--- Materials provided Enclosed Below ---

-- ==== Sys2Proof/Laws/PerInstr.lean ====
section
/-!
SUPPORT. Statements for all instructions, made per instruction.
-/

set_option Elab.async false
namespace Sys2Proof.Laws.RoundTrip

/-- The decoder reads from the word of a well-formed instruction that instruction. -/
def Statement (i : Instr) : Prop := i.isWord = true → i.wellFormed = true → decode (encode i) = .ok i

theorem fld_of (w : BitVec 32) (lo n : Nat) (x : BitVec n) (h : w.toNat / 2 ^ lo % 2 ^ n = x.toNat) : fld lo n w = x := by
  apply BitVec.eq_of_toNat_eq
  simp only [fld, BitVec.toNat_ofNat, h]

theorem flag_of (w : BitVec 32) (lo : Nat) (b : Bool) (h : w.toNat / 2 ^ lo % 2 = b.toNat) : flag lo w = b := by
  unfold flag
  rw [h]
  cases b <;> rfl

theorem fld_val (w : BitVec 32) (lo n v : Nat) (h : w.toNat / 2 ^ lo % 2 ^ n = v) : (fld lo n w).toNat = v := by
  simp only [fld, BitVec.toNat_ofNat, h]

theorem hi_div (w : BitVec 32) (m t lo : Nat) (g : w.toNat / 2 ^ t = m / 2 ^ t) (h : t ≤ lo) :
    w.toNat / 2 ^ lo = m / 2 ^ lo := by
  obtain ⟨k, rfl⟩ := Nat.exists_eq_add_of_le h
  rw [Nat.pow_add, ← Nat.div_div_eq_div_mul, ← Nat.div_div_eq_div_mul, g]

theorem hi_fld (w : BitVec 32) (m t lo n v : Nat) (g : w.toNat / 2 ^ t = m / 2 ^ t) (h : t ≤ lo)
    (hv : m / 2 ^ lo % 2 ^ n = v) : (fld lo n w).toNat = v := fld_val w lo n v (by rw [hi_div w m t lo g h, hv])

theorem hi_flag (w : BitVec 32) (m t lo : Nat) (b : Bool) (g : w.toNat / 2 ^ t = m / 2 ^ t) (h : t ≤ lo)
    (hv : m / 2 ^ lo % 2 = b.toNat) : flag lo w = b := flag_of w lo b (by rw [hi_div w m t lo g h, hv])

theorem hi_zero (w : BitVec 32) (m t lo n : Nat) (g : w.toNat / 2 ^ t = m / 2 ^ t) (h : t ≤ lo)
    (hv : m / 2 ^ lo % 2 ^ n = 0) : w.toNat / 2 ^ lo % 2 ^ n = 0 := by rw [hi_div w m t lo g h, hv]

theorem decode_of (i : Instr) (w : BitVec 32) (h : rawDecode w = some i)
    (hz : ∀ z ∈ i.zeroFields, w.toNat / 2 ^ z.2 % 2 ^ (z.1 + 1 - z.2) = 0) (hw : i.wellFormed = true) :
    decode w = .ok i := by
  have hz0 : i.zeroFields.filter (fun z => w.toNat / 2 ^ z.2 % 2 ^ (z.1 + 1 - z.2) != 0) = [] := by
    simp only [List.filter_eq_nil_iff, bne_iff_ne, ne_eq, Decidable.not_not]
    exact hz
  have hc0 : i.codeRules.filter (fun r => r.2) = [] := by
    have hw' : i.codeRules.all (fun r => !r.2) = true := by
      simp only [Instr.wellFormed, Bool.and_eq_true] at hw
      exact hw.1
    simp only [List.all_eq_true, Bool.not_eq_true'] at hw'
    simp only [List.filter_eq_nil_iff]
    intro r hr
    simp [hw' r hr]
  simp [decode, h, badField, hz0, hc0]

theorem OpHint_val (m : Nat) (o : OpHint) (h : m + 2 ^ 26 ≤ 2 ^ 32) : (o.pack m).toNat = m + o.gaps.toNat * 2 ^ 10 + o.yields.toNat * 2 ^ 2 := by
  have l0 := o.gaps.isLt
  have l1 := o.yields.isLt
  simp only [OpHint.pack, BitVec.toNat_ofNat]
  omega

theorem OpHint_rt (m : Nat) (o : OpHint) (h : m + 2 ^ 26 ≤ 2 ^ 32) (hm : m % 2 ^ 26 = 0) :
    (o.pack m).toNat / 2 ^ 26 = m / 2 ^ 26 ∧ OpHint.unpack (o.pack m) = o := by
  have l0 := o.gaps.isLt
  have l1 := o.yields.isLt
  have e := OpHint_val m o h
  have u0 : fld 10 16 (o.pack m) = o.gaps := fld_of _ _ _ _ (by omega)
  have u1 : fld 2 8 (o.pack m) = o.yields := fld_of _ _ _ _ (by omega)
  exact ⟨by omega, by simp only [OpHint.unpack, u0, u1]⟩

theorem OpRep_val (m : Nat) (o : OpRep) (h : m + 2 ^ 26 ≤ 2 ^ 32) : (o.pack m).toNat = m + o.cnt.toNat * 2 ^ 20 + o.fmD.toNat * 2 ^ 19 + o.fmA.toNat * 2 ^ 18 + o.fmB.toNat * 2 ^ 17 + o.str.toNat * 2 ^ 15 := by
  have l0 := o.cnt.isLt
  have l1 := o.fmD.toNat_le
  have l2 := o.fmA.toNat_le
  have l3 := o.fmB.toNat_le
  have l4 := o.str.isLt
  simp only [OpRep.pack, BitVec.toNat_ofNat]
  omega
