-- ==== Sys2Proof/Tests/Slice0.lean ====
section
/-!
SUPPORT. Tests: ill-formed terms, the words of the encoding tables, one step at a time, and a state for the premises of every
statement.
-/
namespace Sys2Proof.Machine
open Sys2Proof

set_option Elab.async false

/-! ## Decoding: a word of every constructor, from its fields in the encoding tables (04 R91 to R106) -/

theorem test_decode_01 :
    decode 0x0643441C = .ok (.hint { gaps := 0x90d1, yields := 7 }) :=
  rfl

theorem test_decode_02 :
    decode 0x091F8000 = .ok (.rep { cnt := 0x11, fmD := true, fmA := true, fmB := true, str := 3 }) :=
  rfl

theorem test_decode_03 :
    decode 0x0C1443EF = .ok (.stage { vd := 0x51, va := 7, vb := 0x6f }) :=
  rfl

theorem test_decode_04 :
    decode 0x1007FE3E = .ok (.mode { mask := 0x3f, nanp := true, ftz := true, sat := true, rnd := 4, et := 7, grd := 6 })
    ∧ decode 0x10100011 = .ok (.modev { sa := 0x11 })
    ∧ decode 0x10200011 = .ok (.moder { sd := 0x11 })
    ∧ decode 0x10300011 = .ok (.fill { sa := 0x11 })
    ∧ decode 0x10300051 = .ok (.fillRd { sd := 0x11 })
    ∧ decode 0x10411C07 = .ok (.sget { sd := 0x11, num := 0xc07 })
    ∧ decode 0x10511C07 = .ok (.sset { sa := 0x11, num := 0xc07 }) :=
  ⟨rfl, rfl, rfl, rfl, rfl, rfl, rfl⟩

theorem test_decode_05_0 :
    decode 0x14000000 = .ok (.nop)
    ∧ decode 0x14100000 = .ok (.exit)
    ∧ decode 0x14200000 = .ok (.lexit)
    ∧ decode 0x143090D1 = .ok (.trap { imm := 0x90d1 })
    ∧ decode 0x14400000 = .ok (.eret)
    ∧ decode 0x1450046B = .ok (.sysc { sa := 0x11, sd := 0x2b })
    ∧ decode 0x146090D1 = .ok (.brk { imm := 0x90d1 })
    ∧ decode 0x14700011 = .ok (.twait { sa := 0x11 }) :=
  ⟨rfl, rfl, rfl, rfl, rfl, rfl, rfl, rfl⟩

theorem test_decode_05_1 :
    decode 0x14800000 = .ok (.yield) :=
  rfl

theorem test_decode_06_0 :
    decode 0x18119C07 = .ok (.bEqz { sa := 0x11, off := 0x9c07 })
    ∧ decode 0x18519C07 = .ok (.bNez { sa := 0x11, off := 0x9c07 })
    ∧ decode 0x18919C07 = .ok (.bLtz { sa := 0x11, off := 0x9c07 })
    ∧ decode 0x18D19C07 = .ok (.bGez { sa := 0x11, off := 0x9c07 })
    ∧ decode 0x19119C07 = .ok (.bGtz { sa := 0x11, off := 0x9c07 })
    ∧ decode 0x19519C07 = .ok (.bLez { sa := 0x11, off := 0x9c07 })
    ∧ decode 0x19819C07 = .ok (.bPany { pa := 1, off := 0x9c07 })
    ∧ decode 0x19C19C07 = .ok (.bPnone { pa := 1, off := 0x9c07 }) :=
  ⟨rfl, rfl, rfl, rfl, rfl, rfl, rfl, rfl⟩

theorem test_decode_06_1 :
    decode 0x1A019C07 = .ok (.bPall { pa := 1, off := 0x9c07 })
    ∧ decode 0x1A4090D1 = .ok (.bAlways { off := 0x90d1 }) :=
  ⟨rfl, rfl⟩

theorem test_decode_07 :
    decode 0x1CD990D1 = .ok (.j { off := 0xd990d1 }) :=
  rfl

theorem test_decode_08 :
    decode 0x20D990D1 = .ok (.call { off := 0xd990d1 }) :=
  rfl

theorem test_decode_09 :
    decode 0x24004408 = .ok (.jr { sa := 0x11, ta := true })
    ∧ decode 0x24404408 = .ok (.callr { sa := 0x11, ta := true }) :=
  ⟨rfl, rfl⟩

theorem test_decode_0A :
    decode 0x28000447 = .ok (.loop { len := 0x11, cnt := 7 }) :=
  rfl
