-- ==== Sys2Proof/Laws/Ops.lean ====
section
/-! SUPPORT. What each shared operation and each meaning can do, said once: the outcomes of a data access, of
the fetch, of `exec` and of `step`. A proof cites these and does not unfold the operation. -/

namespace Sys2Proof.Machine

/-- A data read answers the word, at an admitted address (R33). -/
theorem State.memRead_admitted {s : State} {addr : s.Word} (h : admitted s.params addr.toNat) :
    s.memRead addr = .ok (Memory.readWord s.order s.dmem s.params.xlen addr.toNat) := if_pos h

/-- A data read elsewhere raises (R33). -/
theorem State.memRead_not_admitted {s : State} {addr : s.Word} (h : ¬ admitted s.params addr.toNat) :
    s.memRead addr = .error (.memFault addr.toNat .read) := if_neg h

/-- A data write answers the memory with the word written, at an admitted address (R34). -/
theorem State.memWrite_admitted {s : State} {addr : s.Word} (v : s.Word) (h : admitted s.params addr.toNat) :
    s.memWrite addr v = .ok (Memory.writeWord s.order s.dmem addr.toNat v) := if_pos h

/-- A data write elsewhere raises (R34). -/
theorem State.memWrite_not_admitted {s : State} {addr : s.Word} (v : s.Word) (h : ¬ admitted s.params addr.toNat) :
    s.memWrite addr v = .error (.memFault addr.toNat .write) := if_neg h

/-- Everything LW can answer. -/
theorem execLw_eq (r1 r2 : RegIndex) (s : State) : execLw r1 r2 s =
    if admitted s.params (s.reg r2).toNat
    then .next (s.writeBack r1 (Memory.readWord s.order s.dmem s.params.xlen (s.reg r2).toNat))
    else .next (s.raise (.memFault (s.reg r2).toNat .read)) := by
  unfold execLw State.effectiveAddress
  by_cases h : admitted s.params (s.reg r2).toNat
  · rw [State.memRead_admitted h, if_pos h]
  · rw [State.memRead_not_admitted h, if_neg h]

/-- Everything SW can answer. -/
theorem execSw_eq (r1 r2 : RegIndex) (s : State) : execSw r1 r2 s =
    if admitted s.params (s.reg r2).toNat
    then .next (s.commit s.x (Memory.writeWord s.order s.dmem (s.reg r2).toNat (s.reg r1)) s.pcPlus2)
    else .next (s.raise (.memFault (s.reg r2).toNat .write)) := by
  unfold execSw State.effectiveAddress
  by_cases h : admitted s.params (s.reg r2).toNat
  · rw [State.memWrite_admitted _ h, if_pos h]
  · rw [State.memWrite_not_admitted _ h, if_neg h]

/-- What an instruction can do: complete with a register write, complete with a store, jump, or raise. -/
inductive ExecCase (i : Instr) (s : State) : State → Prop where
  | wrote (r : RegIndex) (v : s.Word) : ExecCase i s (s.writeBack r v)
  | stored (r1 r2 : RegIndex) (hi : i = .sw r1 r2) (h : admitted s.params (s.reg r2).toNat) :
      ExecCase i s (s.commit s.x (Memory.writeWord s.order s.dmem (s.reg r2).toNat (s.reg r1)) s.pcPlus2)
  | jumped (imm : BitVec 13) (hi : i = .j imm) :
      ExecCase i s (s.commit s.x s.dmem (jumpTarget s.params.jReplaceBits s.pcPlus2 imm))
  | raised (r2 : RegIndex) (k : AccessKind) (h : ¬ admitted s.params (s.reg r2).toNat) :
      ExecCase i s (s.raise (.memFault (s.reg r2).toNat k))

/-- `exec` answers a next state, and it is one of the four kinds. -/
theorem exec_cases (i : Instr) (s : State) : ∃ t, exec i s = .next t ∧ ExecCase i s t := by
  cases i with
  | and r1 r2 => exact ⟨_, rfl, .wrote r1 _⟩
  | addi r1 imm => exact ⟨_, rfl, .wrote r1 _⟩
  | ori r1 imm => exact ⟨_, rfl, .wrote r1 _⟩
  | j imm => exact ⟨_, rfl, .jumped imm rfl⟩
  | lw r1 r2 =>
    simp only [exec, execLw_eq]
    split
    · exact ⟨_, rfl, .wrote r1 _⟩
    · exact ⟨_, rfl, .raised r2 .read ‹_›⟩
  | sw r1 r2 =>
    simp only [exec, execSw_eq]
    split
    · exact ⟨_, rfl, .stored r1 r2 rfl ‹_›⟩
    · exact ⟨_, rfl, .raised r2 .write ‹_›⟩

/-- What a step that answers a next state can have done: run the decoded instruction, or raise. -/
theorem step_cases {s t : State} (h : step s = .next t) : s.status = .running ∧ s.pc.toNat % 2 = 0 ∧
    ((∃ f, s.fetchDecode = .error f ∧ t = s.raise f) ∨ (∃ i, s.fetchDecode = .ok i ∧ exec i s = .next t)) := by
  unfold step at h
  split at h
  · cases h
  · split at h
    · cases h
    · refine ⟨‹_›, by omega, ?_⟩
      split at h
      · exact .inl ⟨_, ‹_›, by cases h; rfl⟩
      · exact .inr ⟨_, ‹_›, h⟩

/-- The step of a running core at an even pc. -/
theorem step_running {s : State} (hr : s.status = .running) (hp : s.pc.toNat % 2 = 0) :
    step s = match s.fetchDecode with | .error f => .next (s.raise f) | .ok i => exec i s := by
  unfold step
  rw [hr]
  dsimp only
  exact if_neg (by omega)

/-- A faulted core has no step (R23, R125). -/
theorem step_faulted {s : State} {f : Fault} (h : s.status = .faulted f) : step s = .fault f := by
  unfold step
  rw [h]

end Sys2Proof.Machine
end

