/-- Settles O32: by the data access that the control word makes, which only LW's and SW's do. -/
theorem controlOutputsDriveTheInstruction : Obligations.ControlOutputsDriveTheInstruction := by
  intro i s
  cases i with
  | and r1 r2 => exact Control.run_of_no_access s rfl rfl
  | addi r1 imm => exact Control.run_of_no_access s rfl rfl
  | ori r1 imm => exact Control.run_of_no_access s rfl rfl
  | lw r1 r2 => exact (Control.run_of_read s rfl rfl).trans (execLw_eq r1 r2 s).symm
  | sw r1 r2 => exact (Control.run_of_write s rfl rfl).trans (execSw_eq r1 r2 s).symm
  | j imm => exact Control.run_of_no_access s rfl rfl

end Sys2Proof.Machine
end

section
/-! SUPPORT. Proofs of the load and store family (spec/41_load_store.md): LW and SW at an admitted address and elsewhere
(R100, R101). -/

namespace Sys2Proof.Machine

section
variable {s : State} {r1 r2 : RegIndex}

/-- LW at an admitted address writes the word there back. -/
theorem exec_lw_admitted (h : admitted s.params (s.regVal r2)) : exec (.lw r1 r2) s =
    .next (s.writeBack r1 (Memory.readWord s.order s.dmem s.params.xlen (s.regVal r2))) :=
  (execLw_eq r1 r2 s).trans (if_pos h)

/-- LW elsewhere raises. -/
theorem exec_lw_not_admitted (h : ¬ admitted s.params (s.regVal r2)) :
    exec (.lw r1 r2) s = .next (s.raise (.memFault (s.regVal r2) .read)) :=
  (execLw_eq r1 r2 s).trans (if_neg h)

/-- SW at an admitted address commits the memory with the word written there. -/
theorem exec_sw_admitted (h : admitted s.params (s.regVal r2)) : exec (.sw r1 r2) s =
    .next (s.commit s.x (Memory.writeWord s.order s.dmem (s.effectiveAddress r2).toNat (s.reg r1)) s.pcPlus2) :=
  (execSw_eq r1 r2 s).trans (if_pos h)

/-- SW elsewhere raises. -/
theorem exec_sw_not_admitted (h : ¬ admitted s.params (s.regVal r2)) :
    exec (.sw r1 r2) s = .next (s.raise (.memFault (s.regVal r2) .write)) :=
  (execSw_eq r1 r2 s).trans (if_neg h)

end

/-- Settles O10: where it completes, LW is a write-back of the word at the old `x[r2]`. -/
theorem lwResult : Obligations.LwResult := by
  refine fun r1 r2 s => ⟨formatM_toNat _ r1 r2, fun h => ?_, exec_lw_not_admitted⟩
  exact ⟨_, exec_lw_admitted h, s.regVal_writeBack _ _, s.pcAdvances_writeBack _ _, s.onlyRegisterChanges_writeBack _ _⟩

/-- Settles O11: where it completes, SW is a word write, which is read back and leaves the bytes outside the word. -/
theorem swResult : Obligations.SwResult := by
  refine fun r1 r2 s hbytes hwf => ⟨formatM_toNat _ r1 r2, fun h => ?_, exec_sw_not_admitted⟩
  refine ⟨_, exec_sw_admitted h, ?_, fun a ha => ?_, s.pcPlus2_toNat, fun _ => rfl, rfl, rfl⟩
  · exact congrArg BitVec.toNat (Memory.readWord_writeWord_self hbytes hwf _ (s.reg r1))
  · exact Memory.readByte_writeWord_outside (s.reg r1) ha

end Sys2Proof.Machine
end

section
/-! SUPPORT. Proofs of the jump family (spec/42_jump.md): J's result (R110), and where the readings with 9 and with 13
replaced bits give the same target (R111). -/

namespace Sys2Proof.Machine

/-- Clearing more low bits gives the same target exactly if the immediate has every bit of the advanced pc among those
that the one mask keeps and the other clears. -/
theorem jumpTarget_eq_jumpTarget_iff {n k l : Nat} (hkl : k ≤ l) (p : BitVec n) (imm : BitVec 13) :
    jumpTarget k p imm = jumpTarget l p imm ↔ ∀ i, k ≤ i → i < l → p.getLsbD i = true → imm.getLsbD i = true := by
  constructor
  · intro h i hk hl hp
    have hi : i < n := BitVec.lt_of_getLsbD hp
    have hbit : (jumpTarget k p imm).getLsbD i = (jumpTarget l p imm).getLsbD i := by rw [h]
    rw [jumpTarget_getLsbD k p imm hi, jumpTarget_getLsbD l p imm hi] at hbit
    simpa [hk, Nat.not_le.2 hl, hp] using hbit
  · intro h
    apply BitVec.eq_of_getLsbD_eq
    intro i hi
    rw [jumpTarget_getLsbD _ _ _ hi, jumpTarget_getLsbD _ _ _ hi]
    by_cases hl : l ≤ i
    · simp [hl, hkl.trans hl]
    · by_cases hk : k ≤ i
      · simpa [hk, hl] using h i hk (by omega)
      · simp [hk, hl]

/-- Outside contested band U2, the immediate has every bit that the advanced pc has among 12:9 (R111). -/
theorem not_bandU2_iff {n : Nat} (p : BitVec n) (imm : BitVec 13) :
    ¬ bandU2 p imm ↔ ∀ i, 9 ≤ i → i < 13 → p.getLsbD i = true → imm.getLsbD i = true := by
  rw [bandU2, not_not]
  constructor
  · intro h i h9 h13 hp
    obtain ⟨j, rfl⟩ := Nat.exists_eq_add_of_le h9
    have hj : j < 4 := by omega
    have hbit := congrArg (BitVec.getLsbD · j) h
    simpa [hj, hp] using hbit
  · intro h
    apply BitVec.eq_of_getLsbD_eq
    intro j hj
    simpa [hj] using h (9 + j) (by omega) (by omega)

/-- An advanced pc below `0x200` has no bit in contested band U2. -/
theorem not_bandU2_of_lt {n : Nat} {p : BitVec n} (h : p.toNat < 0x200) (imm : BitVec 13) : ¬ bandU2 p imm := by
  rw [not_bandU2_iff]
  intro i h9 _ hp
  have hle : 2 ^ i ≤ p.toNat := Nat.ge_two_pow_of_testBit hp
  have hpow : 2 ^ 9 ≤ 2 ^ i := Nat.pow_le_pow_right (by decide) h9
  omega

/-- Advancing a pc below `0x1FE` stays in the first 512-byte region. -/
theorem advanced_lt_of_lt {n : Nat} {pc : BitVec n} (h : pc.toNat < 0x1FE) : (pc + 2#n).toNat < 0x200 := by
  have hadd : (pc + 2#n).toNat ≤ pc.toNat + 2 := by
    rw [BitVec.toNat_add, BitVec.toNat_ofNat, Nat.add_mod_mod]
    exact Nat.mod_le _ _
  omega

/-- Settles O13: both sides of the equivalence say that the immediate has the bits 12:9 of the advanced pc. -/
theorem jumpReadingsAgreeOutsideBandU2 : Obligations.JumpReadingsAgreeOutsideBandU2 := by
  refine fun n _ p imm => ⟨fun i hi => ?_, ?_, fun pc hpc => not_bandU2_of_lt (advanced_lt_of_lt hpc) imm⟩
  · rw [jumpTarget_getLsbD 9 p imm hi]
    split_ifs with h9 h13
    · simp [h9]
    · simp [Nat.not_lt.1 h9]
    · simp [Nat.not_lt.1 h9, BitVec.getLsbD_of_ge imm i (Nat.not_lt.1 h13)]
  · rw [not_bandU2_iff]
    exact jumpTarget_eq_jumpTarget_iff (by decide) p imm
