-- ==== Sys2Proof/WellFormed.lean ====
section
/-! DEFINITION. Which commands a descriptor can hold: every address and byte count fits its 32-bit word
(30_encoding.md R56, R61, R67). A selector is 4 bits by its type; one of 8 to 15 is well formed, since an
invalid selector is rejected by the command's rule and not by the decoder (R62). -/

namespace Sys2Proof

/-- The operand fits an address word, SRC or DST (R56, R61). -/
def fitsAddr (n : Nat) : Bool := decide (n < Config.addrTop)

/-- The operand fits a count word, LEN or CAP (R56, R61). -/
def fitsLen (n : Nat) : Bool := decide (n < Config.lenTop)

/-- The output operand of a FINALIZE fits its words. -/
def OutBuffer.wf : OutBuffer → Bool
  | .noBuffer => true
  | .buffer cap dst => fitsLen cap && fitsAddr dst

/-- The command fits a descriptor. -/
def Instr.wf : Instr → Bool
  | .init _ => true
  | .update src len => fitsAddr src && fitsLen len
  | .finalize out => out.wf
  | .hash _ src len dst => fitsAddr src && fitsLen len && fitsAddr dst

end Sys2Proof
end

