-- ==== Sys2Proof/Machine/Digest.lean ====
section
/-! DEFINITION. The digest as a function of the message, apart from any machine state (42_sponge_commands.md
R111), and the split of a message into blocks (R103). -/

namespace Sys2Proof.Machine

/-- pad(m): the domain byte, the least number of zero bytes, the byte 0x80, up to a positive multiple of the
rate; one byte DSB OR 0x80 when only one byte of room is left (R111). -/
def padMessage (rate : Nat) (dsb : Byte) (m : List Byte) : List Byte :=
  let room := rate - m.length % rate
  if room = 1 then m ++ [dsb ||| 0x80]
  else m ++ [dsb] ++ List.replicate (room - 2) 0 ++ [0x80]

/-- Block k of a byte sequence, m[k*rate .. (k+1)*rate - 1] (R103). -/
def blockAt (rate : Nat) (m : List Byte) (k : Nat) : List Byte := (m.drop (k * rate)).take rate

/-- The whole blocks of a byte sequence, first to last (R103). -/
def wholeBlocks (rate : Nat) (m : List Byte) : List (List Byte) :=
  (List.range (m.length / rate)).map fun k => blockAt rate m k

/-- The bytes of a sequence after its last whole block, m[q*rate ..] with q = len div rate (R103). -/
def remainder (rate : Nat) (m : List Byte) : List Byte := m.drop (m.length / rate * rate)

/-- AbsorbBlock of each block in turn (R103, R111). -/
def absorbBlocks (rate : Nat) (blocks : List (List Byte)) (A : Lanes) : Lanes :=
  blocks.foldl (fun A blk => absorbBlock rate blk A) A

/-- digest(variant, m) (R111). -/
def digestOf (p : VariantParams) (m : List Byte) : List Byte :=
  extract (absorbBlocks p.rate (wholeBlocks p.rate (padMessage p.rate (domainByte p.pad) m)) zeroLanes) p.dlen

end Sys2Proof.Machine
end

--- End of Enclosed Materials provided ---

◆ Exercise goal
Find the word "first" in the records, and report each line that has it.

◆ Reply
/-- Advancing a pc below `0x1FE` stays in the first 512-byte region. -/
/-- The whole blocks of a byte sequence, first to last (R103). -/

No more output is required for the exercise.